Give the lines below again exactly, starting with the line that holds "CHOICE, log 3] -/" and going on through the line that holds "R574, R576): which".
** Opening DATASET ENTRIES block **
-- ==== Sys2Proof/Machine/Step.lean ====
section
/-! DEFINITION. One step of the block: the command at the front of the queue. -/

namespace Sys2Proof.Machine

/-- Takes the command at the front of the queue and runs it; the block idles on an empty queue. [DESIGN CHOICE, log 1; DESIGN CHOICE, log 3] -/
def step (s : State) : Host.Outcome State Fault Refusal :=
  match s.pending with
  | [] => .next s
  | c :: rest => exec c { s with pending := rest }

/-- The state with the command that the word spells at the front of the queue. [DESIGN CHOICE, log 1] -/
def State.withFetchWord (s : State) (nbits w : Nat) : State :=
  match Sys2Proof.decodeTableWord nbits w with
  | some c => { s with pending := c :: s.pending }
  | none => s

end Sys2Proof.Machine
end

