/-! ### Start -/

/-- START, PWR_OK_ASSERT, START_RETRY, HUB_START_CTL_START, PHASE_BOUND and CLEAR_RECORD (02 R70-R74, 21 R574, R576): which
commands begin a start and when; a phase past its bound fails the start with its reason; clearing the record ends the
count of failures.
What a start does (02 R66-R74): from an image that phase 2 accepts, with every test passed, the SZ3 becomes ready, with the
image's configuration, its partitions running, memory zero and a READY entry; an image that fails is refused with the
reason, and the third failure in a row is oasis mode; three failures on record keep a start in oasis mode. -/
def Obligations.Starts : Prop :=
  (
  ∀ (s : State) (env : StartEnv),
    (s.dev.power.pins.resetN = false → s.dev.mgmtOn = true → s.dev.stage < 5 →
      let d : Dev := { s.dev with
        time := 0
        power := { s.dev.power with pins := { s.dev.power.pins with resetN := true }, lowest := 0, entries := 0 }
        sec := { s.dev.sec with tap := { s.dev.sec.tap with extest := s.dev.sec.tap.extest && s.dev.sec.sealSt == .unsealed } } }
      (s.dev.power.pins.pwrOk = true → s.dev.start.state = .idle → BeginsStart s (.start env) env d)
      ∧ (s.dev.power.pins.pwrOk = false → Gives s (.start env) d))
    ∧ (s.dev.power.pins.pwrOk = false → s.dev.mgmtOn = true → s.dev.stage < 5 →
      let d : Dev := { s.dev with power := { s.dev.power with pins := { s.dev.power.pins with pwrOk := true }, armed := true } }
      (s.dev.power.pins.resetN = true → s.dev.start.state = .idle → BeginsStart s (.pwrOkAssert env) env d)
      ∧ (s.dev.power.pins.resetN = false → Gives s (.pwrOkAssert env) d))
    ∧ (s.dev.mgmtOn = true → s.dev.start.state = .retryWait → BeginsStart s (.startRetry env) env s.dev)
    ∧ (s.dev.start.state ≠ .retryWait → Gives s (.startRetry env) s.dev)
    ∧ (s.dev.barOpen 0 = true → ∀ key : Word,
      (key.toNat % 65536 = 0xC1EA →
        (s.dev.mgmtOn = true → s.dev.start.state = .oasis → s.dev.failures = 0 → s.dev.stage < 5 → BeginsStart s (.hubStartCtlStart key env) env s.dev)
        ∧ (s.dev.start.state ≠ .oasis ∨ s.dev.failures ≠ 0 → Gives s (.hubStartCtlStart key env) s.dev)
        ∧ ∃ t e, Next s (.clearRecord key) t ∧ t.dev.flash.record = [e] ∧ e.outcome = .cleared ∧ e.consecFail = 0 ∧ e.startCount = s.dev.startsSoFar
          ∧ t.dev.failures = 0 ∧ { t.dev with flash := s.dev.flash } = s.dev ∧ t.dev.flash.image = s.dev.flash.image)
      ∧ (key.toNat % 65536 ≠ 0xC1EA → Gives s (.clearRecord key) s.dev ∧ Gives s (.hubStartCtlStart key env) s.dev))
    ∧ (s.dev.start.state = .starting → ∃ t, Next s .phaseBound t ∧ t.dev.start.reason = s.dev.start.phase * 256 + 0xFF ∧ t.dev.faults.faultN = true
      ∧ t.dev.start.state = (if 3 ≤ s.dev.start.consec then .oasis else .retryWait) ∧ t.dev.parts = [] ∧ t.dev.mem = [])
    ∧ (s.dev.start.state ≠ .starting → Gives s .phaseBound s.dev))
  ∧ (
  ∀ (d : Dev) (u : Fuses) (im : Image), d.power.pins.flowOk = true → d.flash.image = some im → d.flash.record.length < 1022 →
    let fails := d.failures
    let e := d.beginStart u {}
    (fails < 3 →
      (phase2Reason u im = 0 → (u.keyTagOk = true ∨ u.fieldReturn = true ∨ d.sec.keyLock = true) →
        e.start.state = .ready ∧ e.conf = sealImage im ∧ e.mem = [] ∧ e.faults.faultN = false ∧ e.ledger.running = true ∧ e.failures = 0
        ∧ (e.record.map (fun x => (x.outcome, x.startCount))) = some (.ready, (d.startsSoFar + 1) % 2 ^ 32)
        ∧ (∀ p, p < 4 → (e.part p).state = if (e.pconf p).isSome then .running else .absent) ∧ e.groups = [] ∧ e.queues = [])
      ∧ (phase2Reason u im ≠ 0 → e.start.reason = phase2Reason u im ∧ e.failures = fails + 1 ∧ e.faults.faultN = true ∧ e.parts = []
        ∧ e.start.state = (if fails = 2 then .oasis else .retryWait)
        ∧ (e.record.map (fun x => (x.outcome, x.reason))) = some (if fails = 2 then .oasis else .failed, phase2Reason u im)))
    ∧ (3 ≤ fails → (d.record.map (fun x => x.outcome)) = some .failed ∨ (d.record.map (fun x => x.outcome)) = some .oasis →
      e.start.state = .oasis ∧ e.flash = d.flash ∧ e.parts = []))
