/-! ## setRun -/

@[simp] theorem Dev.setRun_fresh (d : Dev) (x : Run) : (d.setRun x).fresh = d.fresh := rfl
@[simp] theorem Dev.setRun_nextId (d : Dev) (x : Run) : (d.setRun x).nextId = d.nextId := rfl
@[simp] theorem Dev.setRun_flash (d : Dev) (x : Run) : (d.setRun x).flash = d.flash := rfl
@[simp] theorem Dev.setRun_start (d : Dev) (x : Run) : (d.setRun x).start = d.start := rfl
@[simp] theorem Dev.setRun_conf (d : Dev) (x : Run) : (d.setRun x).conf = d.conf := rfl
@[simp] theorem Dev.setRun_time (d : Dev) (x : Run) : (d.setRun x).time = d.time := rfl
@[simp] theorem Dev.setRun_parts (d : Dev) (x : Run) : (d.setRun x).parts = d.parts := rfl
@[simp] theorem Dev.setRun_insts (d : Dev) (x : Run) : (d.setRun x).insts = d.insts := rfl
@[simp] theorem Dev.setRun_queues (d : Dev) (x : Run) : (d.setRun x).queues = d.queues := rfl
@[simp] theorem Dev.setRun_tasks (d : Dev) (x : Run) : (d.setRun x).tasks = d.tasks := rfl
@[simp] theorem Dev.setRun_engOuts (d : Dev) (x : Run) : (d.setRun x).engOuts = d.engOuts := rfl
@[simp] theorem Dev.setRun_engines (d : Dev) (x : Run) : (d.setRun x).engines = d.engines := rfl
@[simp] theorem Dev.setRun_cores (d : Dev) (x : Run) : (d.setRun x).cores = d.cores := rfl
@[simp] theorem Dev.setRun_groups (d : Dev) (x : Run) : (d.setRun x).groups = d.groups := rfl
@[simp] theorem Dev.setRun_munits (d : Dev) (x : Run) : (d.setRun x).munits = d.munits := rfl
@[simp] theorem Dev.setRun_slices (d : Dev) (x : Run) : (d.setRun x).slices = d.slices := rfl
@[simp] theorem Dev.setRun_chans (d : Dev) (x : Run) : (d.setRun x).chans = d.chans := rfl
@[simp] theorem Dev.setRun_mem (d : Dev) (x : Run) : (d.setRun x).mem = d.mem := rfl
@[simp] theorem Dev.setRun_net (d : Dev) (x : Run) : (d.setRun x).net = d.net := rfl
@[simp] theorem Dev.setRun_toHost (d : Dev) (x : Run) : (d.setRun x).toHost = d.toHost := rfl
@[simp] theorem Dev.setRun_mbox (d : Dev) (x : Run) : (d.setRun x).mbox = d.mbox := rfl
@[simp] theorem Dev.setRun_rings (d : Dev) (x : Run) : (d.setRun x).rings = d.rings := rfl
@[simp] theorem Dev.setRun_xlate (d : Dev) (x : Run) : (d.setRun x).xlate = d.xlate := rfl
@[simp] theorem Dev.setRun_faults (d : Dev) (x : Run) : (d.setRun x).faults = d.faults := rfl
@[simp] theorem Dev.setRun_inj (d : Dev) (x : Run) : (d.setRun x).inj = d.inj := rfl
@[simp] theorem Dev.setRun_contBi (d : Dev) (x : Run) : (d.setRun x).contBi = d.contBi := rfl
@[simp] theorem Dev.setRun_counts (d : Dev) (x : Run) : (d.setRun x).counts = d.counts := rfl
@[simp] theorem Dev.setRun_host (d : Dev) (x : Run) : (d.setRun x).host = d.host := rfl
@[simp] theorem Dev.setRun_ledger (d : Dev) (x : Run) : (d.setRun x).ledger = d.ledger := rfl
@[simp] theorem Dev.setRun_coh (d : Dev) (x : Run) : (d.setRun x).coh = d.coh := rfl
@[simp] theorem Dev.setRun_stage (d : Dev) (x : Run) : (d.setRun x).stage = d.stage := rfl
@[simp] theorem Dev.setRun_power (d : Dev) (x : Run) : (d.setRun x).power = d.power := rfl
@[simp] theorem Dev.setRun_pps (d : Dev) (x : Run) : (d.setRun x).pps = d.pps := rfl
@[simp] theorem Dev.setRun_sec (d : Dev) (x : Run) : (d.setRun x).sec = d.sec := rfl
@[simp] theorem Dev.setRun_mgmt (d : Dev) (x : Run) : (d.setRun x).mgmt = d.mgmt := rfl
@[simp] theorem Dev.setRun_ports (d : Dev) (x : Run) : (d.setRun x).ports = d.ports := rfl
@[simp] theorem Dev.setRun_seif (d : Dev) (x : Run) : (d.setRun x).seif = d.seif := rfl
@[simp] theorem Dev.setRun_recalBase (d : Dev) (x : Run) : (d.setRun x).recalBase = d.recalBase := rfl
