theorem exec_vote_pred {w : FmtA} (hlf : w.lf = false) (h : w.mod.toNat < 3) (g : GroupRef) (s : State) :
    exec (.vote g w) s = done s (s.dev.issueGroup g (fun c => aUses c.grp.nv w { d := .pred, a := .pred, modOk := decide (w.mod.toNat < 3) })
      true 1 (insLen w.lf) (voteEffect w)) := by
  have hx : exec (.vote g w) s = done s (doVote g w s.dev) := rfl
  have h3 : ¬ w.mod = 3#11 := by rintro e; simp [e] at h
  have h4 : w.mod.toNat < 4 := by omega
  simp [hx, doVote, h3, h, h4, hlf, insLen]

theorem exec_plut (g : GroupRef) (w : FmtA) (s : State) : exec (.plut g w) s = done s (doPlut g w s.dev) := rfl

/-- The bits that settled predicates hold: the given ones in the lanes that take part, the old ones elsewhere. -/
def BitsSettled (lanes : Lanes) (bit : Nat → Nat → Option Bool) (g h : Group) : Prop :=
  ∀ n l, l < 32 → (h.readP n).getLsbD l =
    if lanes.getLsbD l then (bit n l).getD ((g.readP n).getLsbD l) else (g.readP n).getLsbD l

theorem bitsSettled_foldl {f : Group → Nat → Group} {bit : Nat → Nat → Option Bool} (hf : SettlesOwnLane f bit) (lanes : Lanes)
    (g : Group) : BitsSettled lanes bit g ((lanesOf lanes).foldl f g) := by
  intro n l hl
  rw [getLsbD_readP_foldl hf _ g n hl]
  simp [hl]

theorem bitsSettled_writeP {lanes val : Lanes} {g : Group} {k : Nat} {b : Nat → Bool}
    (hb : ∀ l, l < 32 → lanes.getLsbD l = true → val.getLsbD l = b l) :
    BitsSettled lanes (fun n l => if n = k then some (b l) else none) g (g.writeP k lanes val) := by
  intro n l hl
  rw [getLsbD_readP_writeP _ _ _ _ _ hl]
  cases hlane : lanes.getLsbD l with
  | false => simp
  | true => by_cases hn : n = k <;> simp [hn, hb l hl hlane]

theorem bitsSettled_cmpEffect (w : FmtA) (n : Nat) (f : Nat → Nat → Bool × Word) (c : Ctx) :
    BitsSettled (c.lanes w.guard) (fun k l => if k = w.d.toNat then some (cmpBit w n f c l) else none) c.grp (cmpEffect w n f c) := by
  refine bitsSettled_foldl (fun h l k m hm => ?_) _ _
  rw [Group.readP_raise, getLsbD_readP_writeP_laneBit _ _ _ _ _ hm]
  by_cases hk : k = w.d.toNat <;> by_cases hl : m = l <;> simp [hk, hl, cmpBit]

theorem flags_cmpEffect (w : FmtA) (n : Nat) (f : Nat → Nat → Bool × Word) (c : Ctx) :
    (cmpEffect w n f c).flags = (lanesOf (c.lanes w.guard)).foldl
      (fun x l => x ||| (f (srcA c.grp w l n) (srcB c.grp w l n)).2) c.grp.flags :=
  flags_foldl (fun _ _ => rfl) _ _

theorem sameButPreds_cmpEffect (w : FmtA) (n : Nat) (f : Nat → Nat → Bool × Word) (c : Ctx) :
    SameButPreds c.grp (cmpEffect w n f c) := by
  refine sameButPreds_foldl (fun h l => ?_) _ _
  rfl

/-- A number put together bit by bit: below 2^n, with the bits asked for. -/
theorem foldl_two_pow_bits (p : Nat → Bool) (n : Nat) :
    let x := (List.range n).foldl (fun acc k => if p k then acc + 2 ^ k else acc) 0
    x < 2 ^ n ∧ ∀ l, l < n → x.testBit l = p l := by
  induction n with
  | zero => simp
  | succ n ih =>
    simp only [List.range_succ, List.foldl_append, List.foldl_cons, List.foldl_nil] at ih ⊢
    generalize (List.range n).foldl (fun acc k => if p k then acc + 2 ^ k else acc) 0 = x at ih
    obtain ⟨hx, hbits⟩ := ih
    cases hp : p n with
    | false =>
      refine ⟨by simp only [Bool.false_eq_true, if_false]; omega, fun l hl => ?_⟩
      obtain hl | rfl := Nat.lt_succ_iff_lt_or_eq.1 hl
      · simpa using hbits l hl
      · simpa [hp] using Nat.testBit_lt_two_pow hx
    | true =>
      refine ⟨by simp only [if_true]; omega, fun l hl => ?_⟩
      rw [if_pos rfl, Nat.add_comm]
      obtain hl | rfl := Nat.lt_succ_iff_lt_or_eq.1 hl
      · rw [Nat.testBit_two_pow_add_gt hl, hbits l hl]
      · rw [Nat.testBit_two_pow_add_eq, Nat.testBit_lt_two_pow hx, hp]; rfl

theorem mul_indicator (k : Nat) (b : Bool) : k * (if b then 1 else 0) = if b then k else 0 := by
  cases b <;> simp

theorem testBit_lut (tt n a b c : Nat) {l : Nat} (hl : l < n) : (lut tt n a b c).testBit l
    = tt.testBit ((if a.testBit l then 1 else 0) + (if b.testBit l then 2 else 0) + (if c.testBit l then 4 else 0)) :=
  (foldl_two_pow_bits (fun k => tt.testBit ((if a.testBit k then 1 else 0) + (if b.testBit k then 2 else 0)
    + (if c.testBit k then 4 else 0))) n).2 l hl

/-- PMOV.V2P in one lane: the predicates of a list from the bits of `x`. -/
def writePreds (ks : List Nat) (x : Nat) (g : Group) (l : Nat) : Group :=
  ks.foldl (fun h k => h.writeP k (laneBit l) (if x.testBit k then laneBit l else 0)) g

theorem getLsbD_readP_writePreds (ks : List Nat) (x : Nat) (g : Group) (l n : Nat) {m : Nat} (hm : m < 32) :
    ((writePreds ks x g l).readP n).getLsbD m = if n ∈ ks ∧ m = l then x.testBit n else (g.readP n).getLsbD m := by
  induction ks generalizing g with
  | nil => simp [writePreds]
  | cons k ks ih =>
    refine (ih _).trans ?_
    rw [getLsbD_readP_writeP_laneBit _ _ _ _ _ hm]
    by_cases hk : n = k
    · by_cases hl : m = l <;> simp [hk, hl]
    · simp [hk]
** Closing DATASET ENTRIES block **
### ANSWER AREA
/-- Takes the command at the front of the queue and runs it; the block idles on an empty queue. [DESIGN CHOICE, log 1; DESIGN CHOICE, log 3] -/
def step (s : State) : Host.Outcome State Fault Refusal :=
  match s.pending with
  | [] => .next s
  | c :: rest => exec c { s with pending := rest }

/-- The state with the command that the word spells at the front of the queue. [DESIGN CHOICE, log 1] -/
def State.withFetchWord (s : State) (nbits w : Nat) : State :=
  match Sys2Proof.decodeTableWord nbits w with
  | some c => { s with pending := c :: s.pending }
  | none => s

end Sys2Proof.Machine
end

/-! ### Start -/

/-- START, PWR_OK_ASSERT, START_RETRY, HUB_START_CTL_START, PHASE_BOUND and CLEAR_RECORD (02 R70-R74, 21 R574, R576): which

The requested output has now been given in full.